**Input records**.
theorem test_meets_overruns : (let s := { turning 7000 (late_ 2) with residents := [late_ 2, late_ 5] }
     s.resAt 2 = some (late_ 2) ∧ (late_ 5).core = (late_ 2).core ∧ (late_ 5).launch.tenant = (late_ 2).launch.tenant ∧
     s.residents.any (fun y => y.rid != 2 && y.core == 0 && decide (y.away = .here)) = true) ∧
    (turning 7000 (late_ 2)).residents = [late_ 2] ∧ 0 < (standing (late_ 2)).turns 0 0 ∧
    (turning 7000 (man true none_)).rota.overruns = [] ∧
    (let s := { turning 7000 (man true none_) with rota := { Rota.reset with state := 3, rows := [row3] } }
     s.rota.state = 3 ∧ s.rota.overruns = [] ∧ s.rota.since + 700 * row3.dur ≤ s.timebase) := by decide +kernel

/-- A tick of a state whose one resident is frozen. -/
theorem test_meets_ticks : (let s : State := { standing { man true none_ with stop := .frozen, starve := 9 } with agenda := [.tick 4] }
     s.samplers = [] ∧ s.rota.state < 2 ∧ s.ready { man true none_ with stop := .frozen, starve := 9 } = false) ∧
    (let r := { stuck with takeOff := some ⟨20000, false, [0]⟩ }
     let s := { standing r with timebase := 10000 }
     s.resAt 2 = some r ∧ ∀ x, r.takeOff = some x → s.timebase < x.deadline) := by decide

/-- The digest of the three letters of FIPS 180-4's first example. -/
theorem test_sha256 : leNat (sha256 [0x61, 0x62, 0x63]).reverse = 0xBA7816BF8F01CFEA414140DE5DAE2223B00361A396177A9CB410FF61F20015AD := by decide +kernel

/-! ### Hypotheses that are met: refused loads, stiles, donations, failed cores -/

/-- A wide thread at count 32 with a load of its first bundle refused, due at 40, and one of the next that is held behind it. -/
def holding : Resident := { man false none_ with
  count := 32
  porch := [⟨5, 40, 0, 0, [.s 8], 0x8000, 4, none, false, none, false, .refused (illegalOf 0 0), false⟩,
    ⟨6, 50, 32, 0, [.s 9], 0x8000, 4, none, false, none, false, .none, false⟩] }

theorem test_meets_held_loads : BehindRefused holding (holding.count + 63) ∧ ¬ BehindRefused holding (holding.count + 7) ∧
    holding.heldFirst [.ldG32 .always (.s 9) (.s 2) 7 0] = true ∧ holding.heldFirst [.ldG32 .always (.s 9) (.s 2) 63 0] = false ∧
    (((standing holding).performHeld holding).resAt holding.rid).isSome = true ∧
    (holding.porch.filter fun e => decide (e.due ≤ holding.count)) = [] ∧
    (∃ e ∈ holding.porch, WaitsForEarlier (standing holding) holding e) ∧
    ∀ e ∈ porched.porch, ¬ WaitsForEarlier (standing porched) porched e := by
  have d1 : ∀ n, BehindRefused holding n ↔ 40 ≤ n := fun n => by
    simp [BehindRefused, holding]
  refine ⟨(d1 _).2 (by decide), fun h => absurd ((d1 _).1 h) (by decide), by decide, by decide, by decide +kernel, by decide,
    ⟨_, .tail _ (.head _), _, .head _, by decide, rfl, by decide, by decide, fun _ => by decide⟩, ?_⟩
  intro e he
  rcases List.mem_singleton.1 he with rfl
  rintro ⟨x, hx, h, -⟩
  rcases List.mem_singleton.1 hx with rfl
  exact absurd h (by decide)

/-- A stile at 0x1000, as the instruction cache holds it. -/
def stiled (r : Resident) : State :=
  { turning 6300 r with cores := [{ Core.reset with icache := [⟨0x1000 / 128, 7, 0, 7, 0x1F, [0, 0, 0x40, 0, 0, 0, 1] ++ List.replicate 121 0⟩] }] }

theorem test_meets_stiles : (let r := { man true none_ with takeOff := some ⟨7000, false, [0]⟩, wait := .barrier 1 }
     StandsAtStile (stiled r) r) ∧ ¬ StandsAtStile (turning 6300 stuck) stuck := by
  refine ⟨⟨rfl, rfl, rfl, by decide, .inr ⟨1, rfl⟩, 2 ^ 48 + 2 ^ 22, { Header.blank with count := 1, seta := 0, setb := 0, stile := true }, by decide +kernel, rfl, rfl⟩, fun h => ?_⟩
  rcases h.2.2.2.2.1 with h | ⟨k, h⟩ <;> cases h

/-- A `cred` of the resident is under way on its core as T + H has come. -/
theorem test_meets_a_staying_cred : let c := command (.cred .always 0 2 8 false .max .f32) fun c => { c with state := .running }
    ∃ x ∈ ((engaged c).coreAt 0).cq, x.rid = 2 ∧ x.stays = true := ⟨_, List.mem_singleton.2 rfl, by decide, by decide⟩

/-- Core 0 of the idle tenant 3, at rest. -/
theorem test_meets_donations : let s : State := { turning 6300 (man true none_) with residents := [] }
    s.rota.overruns = [] ∧ row3.owner 0 (0 / 4) (0 % 4) = some 3 ∧ Unchanging s 0 ∧ s.allRes = [] :=
  ⟨rfl, by decide, by unfold Unchanging; decide, rfl⟩

/-- A candidate whose record cannot be read, and one that can. -/
theorem test_meets_unreadable_records : waiting.candidates 0 = [ready quiet] ∧ ¬ CanPlace waiting (ready quiet) ∧
    CanPlace (placing [ready quiet] true) (ready quiet) :=
  ⟨by decide, fun h => absurd h (by show ¬ (waiting.reread _ ≠ none); decide +kernel), by show State.reread _ _ ≠ none; decide +kernel⟩

/-- A row for a wave on a core that has failed; a header that the core's L1 does not hold, its fetch not refused. -/
theorem test_meets_lost_rows : ¬ Sound { quiet with cores := [{ Core.reset with failed := true }] } 0 2 ∧ Sound quiet 0 2 ∧
    (∀ p ∈ (man true none_).refused, p.2 ≠ 1) ∧ ∀ l ∈ (quiet.coreAt 0).l1, l.pa ≠ paOf 0x1F (2 ^ 30) 0x1000 / 128 := by
  unfold Sound
  decide
end Sys2Proof.Tests
end

section
/-! SUPPORT. O58: what one step does. In order: the resident a lane group issues from (R171), the words a fetch gives (R71, R83, R219), a turn
of a resident, the issue of a wave (R53 to R58) and of a wide thread (R54, R72), a tick (R22) and a command (R220). -/

namespace Sys2Proof.Machine

open Sys2Proof.Claim

/-! ### Outcomes -/

@[simp] theorem andThen_next (s : State) (f : State → Out) : andThen (.next s) f = f s := rfl

theorem andThen_assoc (o : Out) (f g : State → Out) : andThen (andThen o f) g = andThen o fun s => andThen (f s) g := by
  cases o <;> rfl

**Task item**. Set down all of the entries exactly, please.

**Solution to the exercise**.
theorem test_meets_overruns : (let s := { turning 7000 (late_ 2) with residents := [late_ 2, late_ 5] }
     s.resAt 2 = some (late_ 2) ∧ (late_ 5).core = (late_ 2).core ∧ (late_ 5).launch.tenant = (late_ 2).launch.tenant ∧
     s.residents.any (fun y => y.rid != 2 && y.core == 0 && decide (y.away = .here)) = true) ∧
    (turning 7000 (late_ 2)).residents = [late_ 2] ∧ 0 < (standing (late_ 2)).turns 0 0 ∧
    (turning 7000 (man true none_)).rota.overruns = [] ∧
    (let s := { turning 7000 (man true none_) with rota := { Rota.reset with state := 3, rows := [row3] } }
     s.rota.state = 3 ∧ s.rota.overruns = [] ∧ s.rota.since + 700 * row3.dur ≤ s.timebase) := by decide +kernel

/-- A tick of a state whose one resident is frozen. -/
theorem test_meets_ticks : (let s : State := { standing { man true none_ with stop := .frozen, starve := 9 } with agenda := [.tick 4] }
     s.samplers = [] ∧ s.rota.state < 2 ∧ s.ready { man true none_ with stop := .frozen, starve := 9 } = false) ∧
    (let r := { stuck with takeOff := some ⟨20000, false, [0]⟩ }
     let s := { standing r with timebase := 10000 }
     s.resAt 2 = some r ∧ ∀ x, r.takeOff = some x → s.timebase < x.deadline) := by decide

/-- The digest of the three letters of FIPS 180-4's first example. -/
theorem test_sha256 : leNat (sha256 [0x61, 0x62, 0x63]).reverse = 0xBA7816BF8F01CFEA414140DE5DAE2223B00361A396177A9CB410FF61F20015AD := by decide +kernel

/-! ### Hypotheses that are met: refused loads, stiles, donations, failed cores -/

/-- A wide thread at count 32 with a load of its first bundle refused, due at 40, and one of the next that is held behind it. -/
def holding : Resident := { man false none_ with
  count := 32
  porch := [⟨5, 40, 0, 0, [.s 8], 0x8000, 4, none, false, none, false, .refused (illegalOf 0 0), false⟩,
    ⟨6, 50, 32, 0, [.s 9], 0x8000, 4, none, false, none, false, .none, false⟩] }

theorem test_meets_held_loads : BehindRefused holding (holding.count + 63) ∧ ¬ BehindRefused holding (holding.count + 7) ∧
    holding.heldFirst [.ldG32 .always (.s 9) (.s 2) 7 0] = true ∧ holding.heldFirst [.ldG32 .always (.s 9) (.s 2) 63 0] = false ∧
    (((standing holding).performHeld holding).resAt holding.rid).isSome = true ∧
    (holding.porch.filter fun e => decide (e.due ≤ holding.count)) = [] ∧
    (∃ e ∈ holding.porch, WaitsForEarlier (standing holding) holding e) ∧
    ∀ e ∈ porched.porch, ¬ WaitsForEarlier (standing porched) porched e := by
  have d1 : ∀ n, BehindRefused holding n ↔ 40 ≤ n := fun n => by
    simp [BehindRefused, holding]
  refine ⟨(d1 _).2 (by decide), fun h => absurd ((d1 _).1 h) (by decide), by decide, by decide, by decide +kernel, by decide,
    ⟨_, .tail _ (.head _), _, .head _, by decide, rfl, by decide, by decide, fun _ => by decide⟩, ?_⟩
  intro e he
  rcases List.mem_singleton.1 he with rfl
  rintro ⟨x, hx, h, -⟩
  rcases List.mem_singleton.1 hx with rfl
  exact absurd h (by decide)

/-- A stile at 0x1000, as the instruction cache holds it. -/
def stiled (r : Resident) : State :=
  { turning 6300 r with cores := [{ Core.reset with icache := [⟨0x1000 / 128, 7, 0, 7, 0x1F, [0, 0, 0x40, 0, 0, 0, 1] ++ List.replicate 121 0⟩] }] }

theorem test_meets_stiles : (let r := { man true none_ with takeOff := some ⟨7000, false, [0]⟩, wait := .barrier 1 }
     StandsAtStile (stiled r) r) ∧ ¬ StandsAtStile (turning 6300 stuck) stuck := by
  refine ⟨⟨rfl, rfl, rfl, by decide, .inr ⟨1, rfl⟩, 2 ^ 48 + 2 ^ 22, { Header.blank with count := 1, seta := 0, setb := 0, stile := true }, by decide +kernel, rfl, rfl⟩, fun h => ?_⟩
  rcases h.2.2.2.2.1 with h | ⟨k, h⟩ <;> cases h

/-- A `cred` of the resident is under way on its core as T + H has come. -/
theorem test_meets_a_staying_cred : let c := command (.cred .always 0 2 8 false .max .f32) fun c => { c with state := .running }
    ∃ x ∈ ((engaged c).coreAt 0).cq, x.rid = 2 ∧ x.stays = true := ⟨_, List.mem_singleton.2 rfl, by decide, by decide⟩

/-- Core 0 of the idle tenant 3, at rest. -/
theorem test_meets_donations : let s : State := { turning 6300 (man true none_) with residents := [] }
    s.rota.overruns = [] ∧ row3.owner 0 (0 / 4) (0 % 4) = some 3 ∧ Unchanging s 0 ∧ s.allRes = [] :=
  ⟨rfl, by decide, by unfold Unchanging; decide, rfl⟩

/-- A candidate whose record cannot be read, and one that can. -/
theorem test_meets_unreadable_records : waiting.candidates 0 = [ready quiet] ∧ ¬ CanPlace waiting (ready quiet) ∧
    CanPlace (placing [ready quiet] true) (ready quiet) :=
  ⟨by decide, fun h => absurd h (by show ¬ (waiting.reread _ ≠ none); decide +kernel), by show State.reread _ _ ≠ none; decide +kernel⟩

/-- A row for a wave on a core that has failed; a header that the core's L1 does not hold, its fetch not refused. -/
theorem test_meets_lost_rows : ¬ Sound { quiet with cores := [{ Core.reset with failed := true }] } 0 2 ∧ Sound quiet 0 2 ∧
    (∀ p ∈ (man true none_).refused, p.2 ≠ 1) ∧ ∀ l ∈ (quiet.coreAt 0).l1, l.pa ≠ paOf 0x1F (2 ^ 30) 0x1000 / 128 := by
  unfold Sound
  decide
end Sys2Proof.Tests
end

section
/-! SUPPORT. O58: what one step does. In order: the resident a lane group issues from (R171), the words a fetch gives (R71, R83, R219), a turn
of a resident, the issue of a wave (R53 to R58) and of a wide thread (R54, R72), a tick (R22) and a command (R220). -/

namespace Sys2Proof.Machine

open Sys2Proof.Claim

/-! ### Outcomes -/

@[simp] theorem andThen_next (s : State) (f : State → Out) : andThen (.next s) f = f s := rfl

theorem andThen_assoc (o : Out) (f g : State → Out) : andThen (andThen o f) g = andThen o fun s => andThen (f s) g := by
  cases o <;> rfl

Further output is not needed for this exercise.